听到这,崇文帝目眦尽裂,猛地一拍桌子,吼道:“淑妃,你好狠的心,没想道朕被你欺骗了这么多年。”
众人的心中一片戚戚然,立在一旁,脸大气都不敢透一口,没想到当年的隐情这么不简单。
贵妃脸上也浮现了哀痛之色,伸手在崇文帝背后轻轻拍着,帮他顺气:“皇上,现在知道也不晚。”
何静怡伸手极快地抹了一下眼角,继续道:“那时候慕容夫人和阿莲的母妃恰好都在宫中,虽然之后她们就匆匆离开了,可是淑妃得知后也对三人下了杀手。”
“至于真溪王妃的死其中另有缘故,在吐蕃有人看不惯真溪王妃,为此在其虎丘的路上痛下杀手。李申乃是那时候在两国跑的商人,他目睹了这一幕,得知淑妃跟其中杀手有所连接,为此才借着此事故而威胁四皇子,获得了之后的地位。”
话一落,崇文帝怒道:“淑妃呢?给朕把她找来。”
这一道怒吼将众人都从思绪中拉回,不禁抬眼望了一圈,此刻哪里有淑妃的影子。想到刚才混乱的时候,没准淑妃就趁此逃走了,众人以为就这样的时候,白铭走了出来,道:“皇上,刚才淑妃和四皇子趁乱想逃,臣已经派人拦截了。”

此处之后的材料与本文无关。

-- ==== Sys2Proof/Machine/Jobs.lean ====
section
/-!
DEFINITION. Track keys, records and the chain (R326-R329), the end of a job (R65, R176, R379) and its provenance record
(R330, R331, R333).
-/
namespace Sys2Proof.Machine

/-- The SHA3 engine has hashed some bytes (R443). -/
def State.hashed (s : State) (k : Nat) : State := s.count pSEC 0x110 k

/-! ## Tracks -/

/-- The core's program has ended or stopped: it opens no further key. -/
def Core.ended (k : Core) : Bool := k.seq.run != .running

/-- Open keys of a core that has ended begin to close too, so that its records can (R328). -/
def Core.closeAll (k : Core) : Core :=
  if k.ended then { k with trk := { k.trk with closing := k.trk.closing ++ k.trk.openKeys, openKeys := [] } } else k

/-- TRACK_KEY_CLOSE: a closing key without pending drains goes to the track ring, if the ring has an entry (R327). -/
def execTrackKeyClose (n : CoreId) (s : State) : Host.Outcome State Fault Refusal :=
  if s.phase != .ready then .next s
  else
    let k := (s.core n.val).closeAll
    match k.trk.closing.find? (fun x => x.pending == 0) with
    | none => .next s
    | some x =>
      if trackRing ≤ k.trk.ring.length then .next s
      else
        let t := { k.trk with closing := k.trk.closing.erase x, ring := k.trk.ring ++ [x], recent := (x :: k.trk.recent).take 16 }
        .next ((s.setCore n.val { k with trk := t }).count (corePage n.val kTRK) 0x110 1)

/-- Key order: round, then layer (R328). -/
def Key.le (a b : Key) : Bool :=
  decide (a.round.toNat < b.round.toNat) || (a.round == b.round && decide (a.layer.toNat ≤ b.layer.toNat))

/-- Add a partial to the merge table. -/
def mergeKey : List Key → Key → List Key
  | [], x => [x]
  | k :: t, x =>
    if k.is x.round x.layer then { k with sum := k.sum + x.sum, count := k.count + x.count } :: t else k :: mergeKey t x

/-- The firmware takes the partials from the cores' track rings (R328). -/
def State.mergeRings (s : State) (t : Nat) (x : Task) : State :=
  x.coreList.foldl (fun s n =>
    let ring := (s.core n).trk.ring
    if ring.isEmpty then s
    else (s.modJob t (fun j => { j with merged := ring.foldl mergeKey j.merged })).modCore n (fun k =>
      { k with trk := { k.trk with ring := [] } })) s

/-- The least key of the merge table. -/
def leastKey : List Key → Option Key
  | [] => none
  | k :: t => match leastKey t with
    | none => some k
    | some m => some (if k.le m then k else m)

/-- A record closes when every core of the job is past its round or has ended, and no core still holds a key up to it. -/
def Core.pastKey (k : Core) (x : Key) : Bool :=
  (decide (x.round < k.trk.watermark) || k.ended) && (k.trk.openKeys ++ k.trk.closing).all (fun y => !(y.le x))

/-- The 24 bytes of a closed record in the chain (R329). -/
def Key.chainBytes (x : Key) : List Byte :=
  leBytes 2 x.round.toNat ++ leBytes 2 x.layer.toNat ++ leBytes 1 (x.round.toNat / 65536) ++ leBytes 3 0 ++
    leBytes 8 x.count.toNat ++ leBytes 8 x.sum.toNat

/-- C0 of the chain (R329). -/
def chainStart : BitVec 512 := sha3x512 (ascii "PARLOGO-TRACK-1")

/-- The TRACK notice of a closed record (R363): TIME holds COUNT. -/
def trackNotice (ctx : Nat) (x : Key) : Notice :=
  let pay := x.round.toNat % 65536 + x.layer.toNat * 2 ^ 16 + x.round.toNat / 65536 * 2 ^ 32 + x.sum.toNat * 2 ^ 64
  { type := 5, error := false, ctx := BitVec.ofNat 16 ctx, time := x.count, payload := BitVec.ofNat 128 pay }

/-- TRACK_RECORD_CLOSE: the partials are merged, and the least record closes if it can: its notice is posted and it is folded
into the chain (R328, R329). -/
def execTrackRecordClose (task : Fin 64) (s : State) : Host.Outcome State Fault Refusal :=
  if s.phase != .ready then .next s
  else match s.task task.val with
    | none => .next s
    | some x =>
      let s := s.mergeRings task.val x
      match (s.task task.val).bind (·.job) with
      | none => .next s
      | some j =>
        match leastKey j.merged with
        | none => .next s
        | some k =>
          if x.coreList.all (fun n => (s.core n).pastKey k) then
            let s := s.modJob task.val (fun j =>
              { j with merged := j.merged.erase k, records := j.records + 1,
                       chain := sha3x512 (digestBytes j.chain ++ k.chainBytes) })
            .next ((s.hashed 88).post (s.ctxRing x.ctx.toNat) (trackNotice x.ctx.toNat k))
          else .next s

/-- A tracked drain that waits for an entry of the full track ring. -/
def Core.ringWaiter (k : Core) : Option EngCmd :=
  k.inflight.find? (fun c => c.tracked && k.trk.ringBlocks c.round c.layer)

/-- TRACK_STALL: a ring wait longer than TRK_WDOG.TIMEOUT_MS (R327, R337). -/
def execTrackStall (n : CoreId) (s : State) : Host.Outcome State Fault Refusal :=
  if s.phase != .ready then .next s
  else match (s.core n.val).ringWaiter with
    | none => .next s
    | some c =>
      .next (s.raiseFault n.val kTRK 2 (cause 2 c.layer.toNat)
        (word (c.round.toNat / 65536 * 2 ^ 24 + c.opcode.toNat * 65536 + c.round.toNat % 65536)))

/-! ## Work digest and provenance (R330, R331) -/

/-- How many of a page's counters, from 0x100 upward, are equal between runs (R318 and the counter tables). -/
def Blk.equalCounters : Blk → Nat
  | .seq => 4 | .arr => 3 | .sch => 3 | .row => 4 | .exp => 6 | .spm => 4 | .str => 3 | .trk => 3 | .lfc => 6 | .trv => 4
  | .dev | .flt | .tim | .mrg | .pwr | .sec | .fls | .mgt | .host | .ntc | .lft | .sls | .hbm | .pcr => 0

/-- Offsets of a page's counters that are equal between runs. -/
def equalOffsets (page : Nat) : List Nat :=
  match pageBlk page with
  | some (b, _) => (List.range b.equalCounters).map (fun i => 0x100 + 8 * i)
  | none => []

/-- The sequence of values that WORK_DIGEST hashes (R331). -/
def State.workValues (s : State) (x : Task) (j : Job) : List Word64 :=
  let vals := fun (p : Nat) => (equalOffsets p).map (s.counter p)
  let zero := fun (p : Nat) => (equalOffsets p).map (fun _ => (0 : Word64))
  (x.coreList.map (fun n => ((List.range 8).map (fun k => vals (corePage n k))).flatten)).flatten ++
    (if j.lift then vals pLFC else zero pLFC) ++
    ([TPort.A, TPort.B].map (fun p => if j.traverse then vals (pTRV p) else zero (pTRV p))).flatten

def State.workBytes (s : State) (x : Task) (j : Job) : List Byte :=
  ((s.workValues x j).map (fun v => leBytes 8 v.toNat)).flatten

/-- Logical cores that do not run on their default hosts (R388): the spare pcores in use. -/
def State.sparesUsed (s : State) : Nat :=
  ((List.range s.presented).filter (fun n => match s.hostOf n with
    | some p => p != 17 * s.homeDie n + n % 16
    | none => false)).length

/-- The device coordinate (R11, R271). -/
def State.deviceCoord (s : State) : Nat := s.liftId * 128 + s.liftPos

/-- Bytes 0x000-0x2FF of a provenance record (R330). -/
def State.provBody (s : State) (x : Task) (j : Job) (outcome : Nat) : List Byte :=
  let flags := boolNat j.repro + 2 * boolNat j.tracks + 4 * boolNat (j.vary != 0) + 8 * boolNat j.inputs.isSome +
    16 * boolNat j.resumed.isSome
  let digest := fun (d : Option (BitVec 512)) => digestBytes (d.getD 0)
  leBytes 4 0x9B0EA7C1 ++ [1, BitVec.ofNat 8 flags, BitVec.ofNat 8 outcome, BitVec.ofNat 8 x.cores] ++ leBytes 8 j.id.toNat ++
    digestBytes (sha3x512 Config.identityKey) ++ digest (s.fw.map (·.digest)) ++ digestBytes j.program ++
    digest (j.bundle.map (fun b => (s.bundle b.val).man.digest)) ++ digest j.inputs ++ leBytes 16 j.seed.toNat ++
    leBytes 4 j.jobWord.toNat ++ leBytes 2 j.bookVer.toNat ++ leBytes 1 s.presented ++ leBytes 1 s.sparesUsed ++
    leBytes 2 s.deviceCoord ++ leBytes 1 (if j.lift then s.liftLen else 0) ++ [0] ++ leBytes 2 s.lift.epoch.toNat ++
    leBytes 2 (if j.traverse then j.trvEpoch.toNat else 0) ++ leBytes 8 j.vary.toNat ++ leBytes 8 j.records.toNat ++
    digestBytes j.chain ++ digestBytes (sha3x512 (s.workBytes x j)) ++ digest j.resumed ++ leBytes 8 j.start.toNat ++
    leBytes 8 s.time.toNat ++ leBytes 4 (j.fault.getD 0).toNat ++ List.replicate 172 0

/-! ## The end of a job -/

/-- The JOB_END notice (R363). -/
def jobEndNotice (time : Word64) (t : Nat) (x : Task) (j : Job) (outcome : Nat) : Notice :=
  let pay := outcome + t * 2 ^ 8 + (j.fault.getD 0).toNat * 2 ^ 16 + j.id.toNat * 2 ^ 48
  { type := 2, error := outcome != 0, ctx := BitVec.ofNat 16 x.ctx.toNat, time := time, payload := BitVec.ofNat 128 pay }

/-- A core that its job has left: its bank loaded and not executing, nothing in flight. A sequencer that a fault stopped
still reads as stopped, with its loop stack, until the next launch (R180, R182). -/
def Core.leaveJob (k : Core) : Core :=
  let rest := fun (b : ProgBank) => { b with state := if b.state == .executing then .valid else b.state }
  { k with seq := { k.seq with run := if k.seq.run == .stopped then .stopped else .idle, bank0 := rest k.seq.bank0, bank1 := rest k.seq.bank1 },
           inflight := [] }

/-- A job ends: the provenance record is written, the cores stop, and JOB_END follows every other notice of the job
(R330, R364). -/
def State.endJob (s : State) (t : Nat) (outcome : Nat) : State :=
  match s.task t with
  | none => s
  | some x =>
    match x.job with
    | none => s
    | some j =>
      let rec' : ProvRecord := { job := j.id, body := s.provBody x j outcome, sig := none }
      let s := s.hashed (s.workBytes x j).length
      let s := (s.modHost (fun h => { h with records := (rec' :: h.records).take 64 })).count pDEV (0x108 + 8 * outcome) 1
      let s := x.coreList.foldl (fun s n => s.modCore n Core.leaveJob) s
      let s := if j.lift && outcome != 0 then s.modLift (fun l => { l with laps := [], held := l.held.filter (fun h => !h.bad) }) else s
      let s := if j.traverse then s.endTraverse else s
      (s.setTask t (some { x with job := none })).post (s.ctxRing x.ctx.toNat) (jobEndNotice s.time t x j outcome)

/-- Every record of the job has closed. -/
def State.tracksDone (s : State) (x : Task) (j : Job) : Bool :=
  j.merged.isEmpty && x.coreList.all (fun n =>
    let k := s.core n
    k.trk.openKeys.isEmpty && k.trk.closing.isEmpty && k.trk.ring.isEmpty)

/-- JOB_COMPLETE: every core has reached its END and every issued command has completed (R176, R328). -/
def execJobComplete (task : Fin 64) (s : State) : Host.Outcome State Fault Refusal :=
  match s.task task.val with
  | none => .next s
  | some x =>
    match x.job with
    | none => .next s
    | some j =>
      if s.phase == .ready && j.fault.isNone && x.coreList.all (fun n => (s.core n).seq.run == .draining && (s.core n).inflight.isEmpty) &&
          s.tracksDone x j then .next (s.endJob task.val 0)
      else .next s

/-- The operands that a command may take from circular regions. -/
def Core.circSources (k : Core) : EngOp → List Operand
  | .pass x => [x.act] ++ (if x.wsrc = 0 then [] else [x.wts])
  | .sweep x => if x.stream then [] else [x.wts]
  | .vload _ _ _ o => [o]
  | .tload _ _ o => [o]
  | .rowop x => x.sources
  | .call x => x.reads k
  | .stream x => if x.out then [x.opnd] else []
  | _ => []

/-- The command waits for a slot of a circular region to fill, or for the slot of its next item to empty (R136). -/
def Core.slotHeld (k : Core) (c : EngCmd) : Bool :=
  (match c.out with
    | x :: _ => !k.spm.slotOpen x.region.val x.seq
    | [] => false) ||
  (match c.op with
    | .release r seqs => c.stage != .performed && !((seqs.drop c.taken).all (fun q => (k.spm.circ r.val).isFull q))
    | op => c.stage != .performed && c.out.isEmpty &&
        (((k.circSources op).map k.spm.slotsOf).flatten.drop c.taken).any (fun x => !k.spm.slotFull x.1.val x.2.1))

/-- A command that can go no further by itself: its wait is unmet, and the job that has faulted issues nothing more that
would meet it (log entry 40, DEDUCED). -/
def Core.stuck (k : Core) (c : EngCmd) : Bool :=
  c.op == .signalOnly || (c.stage == .queued && !k.ready c && !k.startReady c && !(c.isSweep && k.sweepReady c)) || k.slotHeld c

/-- JOB_FAULT_END: the commands already issued have run to completion (R65, R379), and every record that can close has. -/
def execJobFaultEnd (task : Fin 64) (s : State) : Host.Outcome State Fault Refusal :=
  match s.task task.val with
  | none => .next s
  | some x =>
    match x.job with
    | none => .next s
    | some j =>
      let idle := fun (n : Nat) =>
        let k := s.core n
        k.inflight.all k.stuck && ((s.hostOf n).isNone || k.atBoundary)
      let tracks := x.coreList.all (fun n =>
          let t := (s.core n).trk
          t.openKeys.isEmpty && t.ring.isEmpty && t.closing.all (fun y => y.pending != 0)) &&
        (match leastKey j.merged with
          | some y => !(x.coreList.all (fun n => (s.core n).pastKey y))
          | none => true)
      if s.phase == .ready && j.fault.isSome && x.coreList.all idle && tracks then .next (s.endJob task.val 1)
      else .next s

/-- PROVENANCE_SIGNED: the oldest unsigned record of the job is signed with the identity key; without an identity the
signature is zeros (R333, R430). -/
def execProvenanceSigned (job : Word64) (s : State) : Host.Outcome State Fault Refusal :=
  match s.host.records.reverse.find? (fun r => r.job == job && r.sig.isNone) with
  | none => .next s
  | some r =>
    if s.phase != .ready then .next s
    else
      let sig := if s.flash.helper then Config.mldsaSign r.body else List.replicate 4627 0
      let s := s.modHost (fun h => { h with records := h.records.map (fun x => if x = r then { x with sig := some sig } else x) })
      .next (if s.flash.helper then s.count pSEC 0x100 1 else s)

end Sys2Proof.Machine
end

众人都用钦佩的目光看着他,刚才那么危急的时刻,世子还能临危不乱,思虑周全,真是让人不得不佩服,不愧是世子啊。
崇文帝也很满意地点了点头,夸赞道:“白铭,这事做的不错,事情解决后,朕会给你们嘉奖。”
这时,一阵脚步声传来,同时,还夹杂着一声声斥骂。
“放开我,你们是不想活了吗?”
人还未到,凭着声音就已经知道来人是谁了,不一会儿,四个御林军押着淑妃和四皇子来到了御书房,行了个礼便退了下去。

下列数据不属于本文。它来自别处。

-- ==== Sys2Proof/Machine/Queue.lean ====
section
/-!
DEFINITION. Submission queues and notice rings (R350-R355, R365-R367): doorbells, fetch, the checks of an entry, the start
of a command in queue order and its completion.
-/
namespace Sys2Proof.Machine

/-! ## Doorbells (R351, R352, R365, R366) -/

def doorNumber (v : Word64) : Nat := bits v 19 0
def doorKind (v : Word64) : Bool := bit v 20
def doorValue (v : Word64) : Nat := bits v 63 32

/-- A queue that a doorbell can name: it exists and is not being deleted. -/
def State.liveQueue (s : State) (q : Nat) : Option Queue :=
  match s.queue q with
  | some x => if x.deleting then none else some x
  | none => none

/-- Entries of a queue; queue 0 takes its size from the HOST page (R350, R370). -/
def State.queueSize (s : State) (q : Nat) (x : Queue) : Nat := 2 ^ (if q = 0 then bits (s.reg pHOST 0x50) 4 0 else x.log2)

/-- DOORBELL_BAD with its DETAIL and the number that the doorbell names. -/
def State.doorBad (s : State) (detail number : Nat) : State :=
  s.raise pHOST 1 (cause 1 (detail * 2 ^ 24)) (word number)

/-- The checks that every doorbell passes first: its width and its reserved bits. -/
def doorErr (width : Nat) (v : Word64) : Option Nat :=
  if width ≠ 64 then some 0 else if bits v 31 21 ≠ 0 then some 1 else none

/-- SQ_DOORBELL: the entries up to the new tail become pending. -/
def execSqDoorbell (bits : Nat) (value : Word64) (s : State) : Host.Outcome State Fault Refusal :=
  let q := doorNumber value
  if s.phase != .ready || (bits = 64 && doorKind value) then .next s
  else match doorErr bits value with
    | some d => .next (s.doorBad d q)
    | none => match s.liveQueue q with
      | none => .next (s.doorBad 2 q)
      | some x =>
        if s.queueSize q x ≤ doorValue value then .next (s.doorBad 3 q)
        else .next ((s.setQueue q (some { x with tail := doorValue value })).count pHOST 0x100 1)

/-- The vector of a ring that is armed and holds unread notices is sent, and the arm cleared (R366). -/
def State.fireRing (s : State) (r : Nat) (x : Ring) : State :=
  if x.msix && x.armed && decide (x.head < x.tail) then
    (s.setRing r (some { x with armed := false })).sendVector x.vector.val
  else s

/-- HEAD_DOORBELL: entries return to the part and the ring is armed again; past the tail it is HEAD_BAD and ignored. -/
def execHeadDoorbell (bits : Nat) (value : Word64) (s : State) : Host.Outcome State Fault Refusal :=
  let r := doorNumber value
  if s.phase != .ready || (bits = 64 && !doorKind value) then .next s
  else match doorErr bits value with
    | some d => .next (s.doorBad d r)
    | none => match s.ring r with
      | none => .next (s.doorBad 2 r)
      | some x =>
        let v := doorValue value
        let size := 2 ^ x.log2
        if size ≤ v then .next (s.doorBad 3 r)
        else
          let s := s.count pHOST 0x100 1
          let moved := (v + size - x.head % size) % size
          if x.tail - x.head < moved then .next (s.raise pNTC 0 (cause 0 r) (word v))
          else
            let y := { x with head := x.head + moved, armed := true }
            .next ((s.setRing r (some y)).fireRing r y)

/-! ## Notice backlog (R367) -/

/-- A ring that is owed a notice and has room for one. -/
def State.owed (s : State) (r : Nat) : Bool :=
  match s.ring r with
  | some x => !x.full && (decide (0 < x.dropped) || s.host.backlog.any (fun e => e.1 == r))
  | none => false

/-- NOTICE_BACKLOG_DRAIN: one notice, the OVERFLOW notice of a ring before any other. -/
def execNoticeBacklogDrain (s : State) : Host.Outcome State Fault Refusal :=
  if s.phase != .ready || !s.host.busMaster then .next s
  else match (s.host.backlog.map (·.1) ++ 0 :: s.host.rings.map (·.1)).find? s.owed with
    | none => .next s
    | some r => .next (s.drainRing 1 r)

/-! ## Entries (R353, R355) -/

def opOf (e : List Byte) : Nat := leAt e 0 1
def flagNotify (e : List Byte) : Bool := leAt e 1 1 % 2 == 1
def flagBarrier (e : List Byte) : Bool := leAt e 1 1 / 2 % 2 == 1
def flagFlush (e : List Byte) : Bool := leAt e 1 1 / 4 % 2 == 1

def entryCrcOk (e : List Byte) : Bool := leAt e 0x3C 4 == crc32c (e.take 0x3C)

/-- Operand bytes of each command: offset and length (R356-R359). -/
def operandBytes : Nat → Option (List (Nat × Nat))
  | 0x00 => some []
  | 0x01 => some [(8, 4)]
  | 0x02 => some [(8, 2)]
  | 0x03 => some [(8, 17)]
  | 0x04 => some [(8, 4)]
  | 0x05 => some [(8, 6), (0x10, 8)]
  | 0x06 => some [(8, 2)]
  | 0x07 => some [(8, 1)]
  | 0x08 => some [(8, 2)]
  | 0x10 | 0x11 => some [(8, 1), (0x10, 16)]
  | 0x18 => some [(8, 3)]
  | 0x19 => some [(8, 1)]
  | 0x20 => some [(8, 3), (0x10, 12)]
  | 0x21 => some [(8, 6), (0x10, 0x24)]
  | 0x22 => some [(8, 1)]
  | 0x23 => some [(8, 2)]
  | 0x24 => some [(8, 2), (0x10, 8)]
  | 0x25 => some [(8, 3), (0x10, 12)]
  | 0x26 => some [(8, 2), (0x10, 12)]
  | 0x27 => some [(8, 1), (0xA, 2)]
  | 0x28 => some [(8, 16)]
  | 0x30 => some [(8, 3), (0xC, 16), (0x20, 8)]
  | 0x31 => some [(8, 1), (0xA, 2)]
  | 0x32 => some [(8, 3), (0xC, 16), (0x20, 12)]
  | 0x33 => some [(8, 1)]
  | 0x34 => some [(8, 2)]
  | 0x35 => some [(8, 1), (0x10, 8)]
  | 0x3F => some []
  | _ => none

/-- The first reserved byte or bit of an entry that is not 0. -/
def reservedBad (e : List Byte) : Option Nat :=
  let ok := (operandBytes (opOf e)).getD []
  if 8 ≤ leAt e 1 1 then some 1
  else (List.range 0x3C).find? (fun i =>
    (i == 2 || i == 3 || (decide (8 ≤ i) && !(ok.any (fun r => decide (r.1 ≤ i) && decide (i < r.1 + r.2))))) && leAt e i 1 != 0)

/-- The first bad byte offset: a reserved one, or one of the command's own checks. -/
def firstBad (e : List Byte) (own : List (Nat × Bool)) : Option Nat :=
  let xs := (reservedBad e).toList ++ ((own.filter (·.2)).map (·.1))
  match xs with
  | [] => none
  | x :: t => some (t.foldl min x)

/-! ## Command notices and completion (R354, R355, R363) -/

/-- Status codes (R355). -/
def stOK : Nat := 0
def stCRC : Nat := 1
def stOPCODE : Nat := 2
def stFIELD : Nat := 3
def stADMIN : Nat := 4
def stOWNER : Nat := 5
def stBUSY : Nat := 6
def stOVERLAP : Nat := 7
def stREFUSED : Nat := 8
def stKILLED : Nat := 9
def stNOTFOUND : Nat := 10
def stHOST : Nat := 11
def stIMAGE : Nat := 12

/-- The COMMAND notice of an entry. -/
def commandNotice (time : Word64) (q : Nat) (ctx : BitVec 12) (e : List Byte) (after status detail : Nat) : Notice :=
  let pay := q + after * 2 ^ 32 + leAt e 4 4 * 2 ^ 64 + status * 2 ^ 96 + detail * 2 ^ 112
  { type := 1, error := status != 0, ctx := ctx.setWidth 16, time := time, payload := BitVec.ofNat 128 pay }

/-- A command ends: its notice is posted if it did not succeed or asks for one. -/
def State.answer (s : State) (q : Nat) (e : List Byte) (after status detail : Nat) : State :=
  match s.queue q with
  | none => s
  | some x =>
    if status ≠ 0 ∨ flagNotify e then s.post x.ring.toNat (commandNotice s.time q x.ctx e after status detail) else s

/-- A started command ends. -/
def State.finish (s : State) (q : Nat) (c : Started) (status detail : Nat) : State :=
  match s.queue q with
  | none => s
  | some x =>
    (s.setQueue q (some { x with started := x.started.erase c })).answer q c.entry c.after status detail

/-- A failed read or write of host memory: FETCH_ERR and HOST_ERROR. -/
def State.hostError (s : State) (q : Nat) (c : Started) : State :=
  (s.raise pHOST 4 (cause 4 0) (word q)).finish q c stHOST 0

/-! ## Fetch (R353) -/

/-- COMMAND_FETCH: the next pending entry. One that fails its CRC, that has no command's opcode, or that could not be read,
is passed over with its notice. -/
def execCommandFetch (q : BitVec 20) (entry : Option (List Byte)) (s : State) : Host.Outcome State Fault Refusal :=
  match s.liveQueue q.toNat with
  | none => .next s
  | some x =>
    if s.phase != .ready || !s.host.busMaster || !bit (s.reg pHOST 0x40) 0 || x.head == x.tail then .next s
    else
      let after := (x.head + 1) % s.queueSize q.toNat x
      let passed := s.setQueue q.toNat (some { x with head := after })
      match entry with
      | none =>
        let e := List.replicate 64 (0 : Byte)
        .next ((passed.raise pHOST 4 (cause 4 0) (word q.toNat)).answer q.toNat e after stHOST 0)
      | some e =>
        if !entryCrcOk e then
          .next (((passed.count pHOST 0x110 1).raise pHOST 2 (cause 2 0) (word q.toNat)).answer q.toNat e after stCRC 0)
        else if (operandBytes (opOf e)).isNone then .next (passed.answer q.toNat e after stOPCODE 0)
        else
          let f : Fetched := { entry := e, after := after, writes := s.host.winCount }
          .next (s.setQueue q.toNat (some { x with head := after, fetched := x.fetched ++ [f] }))

/-! ## Starting commands in queue order (R354) -/

/-- The task or bundle slot whose commands the part serialises. -/
def entryTask (e : List Byte) : Option (Fin 64) :=
  if [0x19, 0x20, 0x21, 0x22, 0x23, 0x24].contains (opOf e) then some (Fin.ofNat 64 (leAt e 8 1)) else none

def entryBundle (e : List Byte) : Option (Fin 64) :=
  if decide (0x30 ≤ opOf e) && decide (opOf e ≤ 0x35) then some (Fin.ofNat 64 (leAt e 8 1)) else none

/-- A started command of any queue changes the same task or bundle slot. -/
def State.serialised (s : State) (e : List Byte) : Bool :=
  let meets := fun (c : Started) => (c.task.isSome && c.task == entryTask e) || (c.bundle.isSome && c.bundle == entryBundle e)
  (0 :: s.host.queues.map (·.1)).any (fun q => match s.queue q with
    | some x => x.started.any meets
    | none => false)

/-- Window writes completed before the entry was fetched that have not been performed (R346). -/
def State.flushed (s : State) (f : Fetched) : Bool := !(s.host.winBuf.any (fun w => decide (w.number < f.writes)))

/-- The front entry may start: its BARRIER, its FLUSH and what it is serialised behind. -/
def State.mayStart (s : State) (x : Queue) (f : Fetched) : Bool :=
  !x.deleting && (!flagBarrier f.entry || x.started.isEmpty) && (!flagFlush f.entry || s.flushed f) && !s.serialised f.entry

/-- The command has started. -/
def State.startEntry (s : State) (q : Nat) (x : Queue) (f : Fetched) : State × Started :=
  let c : Started := { entry := f.entry, after := f.after, task := entryTask f.entry, bundle := entryBundle f.entry }
  let s := s.setQueue q (some { x with fetched := x.fetched.drop 1, started := x.started ++ [c] })
  let s := s.count pHOST 0x108 1
  (if flagFlush f.entry then s.count pHOST 0x138 1 else s, c)

/-- A row of a queue: its oldest started command goes on if it can; otherwise the front entry starts, if it is of the row
and may. `ok` is a further condition on the step as a whole. -/
def State.queueRow (s : State) (q : BitVec 20) (op : Nat) (onward : State → Nat → Started → Option State)
    (start : State → Nat → Started → State) : State :=
  match s.queue q.toNat with
  | none => s
  | some x =>
    if s.phase != .ready then s
    else match (x.started.filter (fun c => opOf c.entry == op)).findSome? (onward s q.toNat) with
      | some s' => s'
      | none =>
        match x.fetched.head? with
        | none => s
        | some f =>
          if opOf f.entry == op && s.mayStart x f then
            let (s, c) := s.startEntry q.toNat x f
            start s q.toNat c
          else s

/-- A command with nothing to wait for. -/
def atOnce (_ : State) (_ : Nat) (_ : Started) : Option State := none

/-- Start with the field checks: the first bad field refuses the command. -/
def State.withFields (s : State) (q : Nat) (c : Started) (own : List (Nat × Bool)) (k : State → State) : State :=
  match firstBad c.entry own with
  | some off => s.finish q c stFIELD off
  | none => k s

/-- A command that only queue 0 accepts (R356). -/
def State.admin (s : State) (q : Nat) (c : Started) (own : List (Nat × Bool)) (k : State → State) : State :=
  if q ≠ 0 then s.finish q c stADMIN 0 else s.withFields q c own k

/-- The context of a queue. -/
def State.queueCtx (s : State) (q : Nat) : Nat :=
  match s.queue q with
  | some x => x.ctx.toNat
  | none => 0

/-- A command on a task of the queue's context (R357). -/
def State.onTask (s : State) (q : Nat) (c : Started) (k : State → Task → State) : State :=
  match s.task (leAt c.entry 8 1) with
  | none => s.finish q c stNOTFOUND 0
  | some t => if t.ctx.toNat = s.queueCtx q then k s t else s.finish q c stOWNER 0

/-! ## The simplest commands -/

def execQueueNop (q : BitVec 20) (s : State) : Host.Outcome State Fault Refusal :=
  .next (s.queueRow q 0x00 atOnce (fun s q c => s.withFields q c [] (fun s => s.finish q c stOK 0)))

/-- FLUSH: the command itself flushes, so it starts when its writes have been performed (R346). -/
def execFlush (q : BitVec 20) (s : State) : Host.Outcome State Fault Refusal :=
  match (s.queue q.toNat).bind (fun x => x.fetched.head?) with
  | none => .next s
  | some f =>
    if s.flushed f then
      .next (s.queueRow q 0x3F atOnce (fun s q c => s.withFields q c [] (fun s =>
        (if flagFlush c.entry then s else s.count pHOST 0x138 1).finish q c stOK 0)))
    else .next s

end Sys2Proof.Machine
end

此刻,淑妃和四皇子哪里还有平时那张意气风发,高傲的表情,两人头发凌乱,狼狈地跌落在地上,身上还背着个包裹,看来是早就已经有所准备了。
两人看到御书房内的情景,一脸恐慌地跪在地上,同时道:“皇上。”“父皇。”
淑妃心中想着,都过去这么长时间了,何静怡一定把她知道的都说了出来,看这样的情景,皇上好像已经相信了她的一面之辞,更何况,她现在还被抓了,人赃俱获,又该这么辩解,想着想着,她面如死灰,对何静怡的恨意又多了几分。
崇文帝沉着脸,眼神冰冷往跪在下面的母女两扫了一眼,道:“你们拿着包袱这是要去哪里?”
淑妃支支吾吾半天都答不上话来,浑身都被冷汗浸透了:“臣妾……臣妾……”
四皇子从刚开始的慌张,害怕变得镇定了下来,佝偻着背答道:“父……父皇,这一切都是母妃要我做的,我什么也不知道。”
淑妃听见这个,浑身颤抖了起来,一脸不可置信,瞪大眼睛看向身旁的人,这个她辛辛苦苦养育多年的孩子,就算不是她亲生的,可毕竟这么多年的感情。
真是没想到这人这么不顾及她们之间的母子情分,就这样将自己推得干干净净。想到这里,她心愈发寒冷了起来,忽而,大笑了起来,眼泪都流了出来,喃喃道:“真没想到,我淑妃精明了一世,竟然养了你这么个白眼狼。”
四皇子有些心虚地低下头,不敢往旁边看,低声道:“母亲,本来如此,母亲自己做的错事不应该拖儿子下水。”
啪的一声,四皇子捂着自己的脸,眼中迸出冷冽的光芒看向淑妃那颤抖的,举在半空中,还不来及收回的手。
他不明白,横竖都是死路一条,还不如这样做,他母亲也是半只脚踏进棺材,还不如将他的命保住,这样留的青山在不怕没柴烧,他迟早都会为今日之事报仇雪恨,他母亲难道就这样不相信他吗?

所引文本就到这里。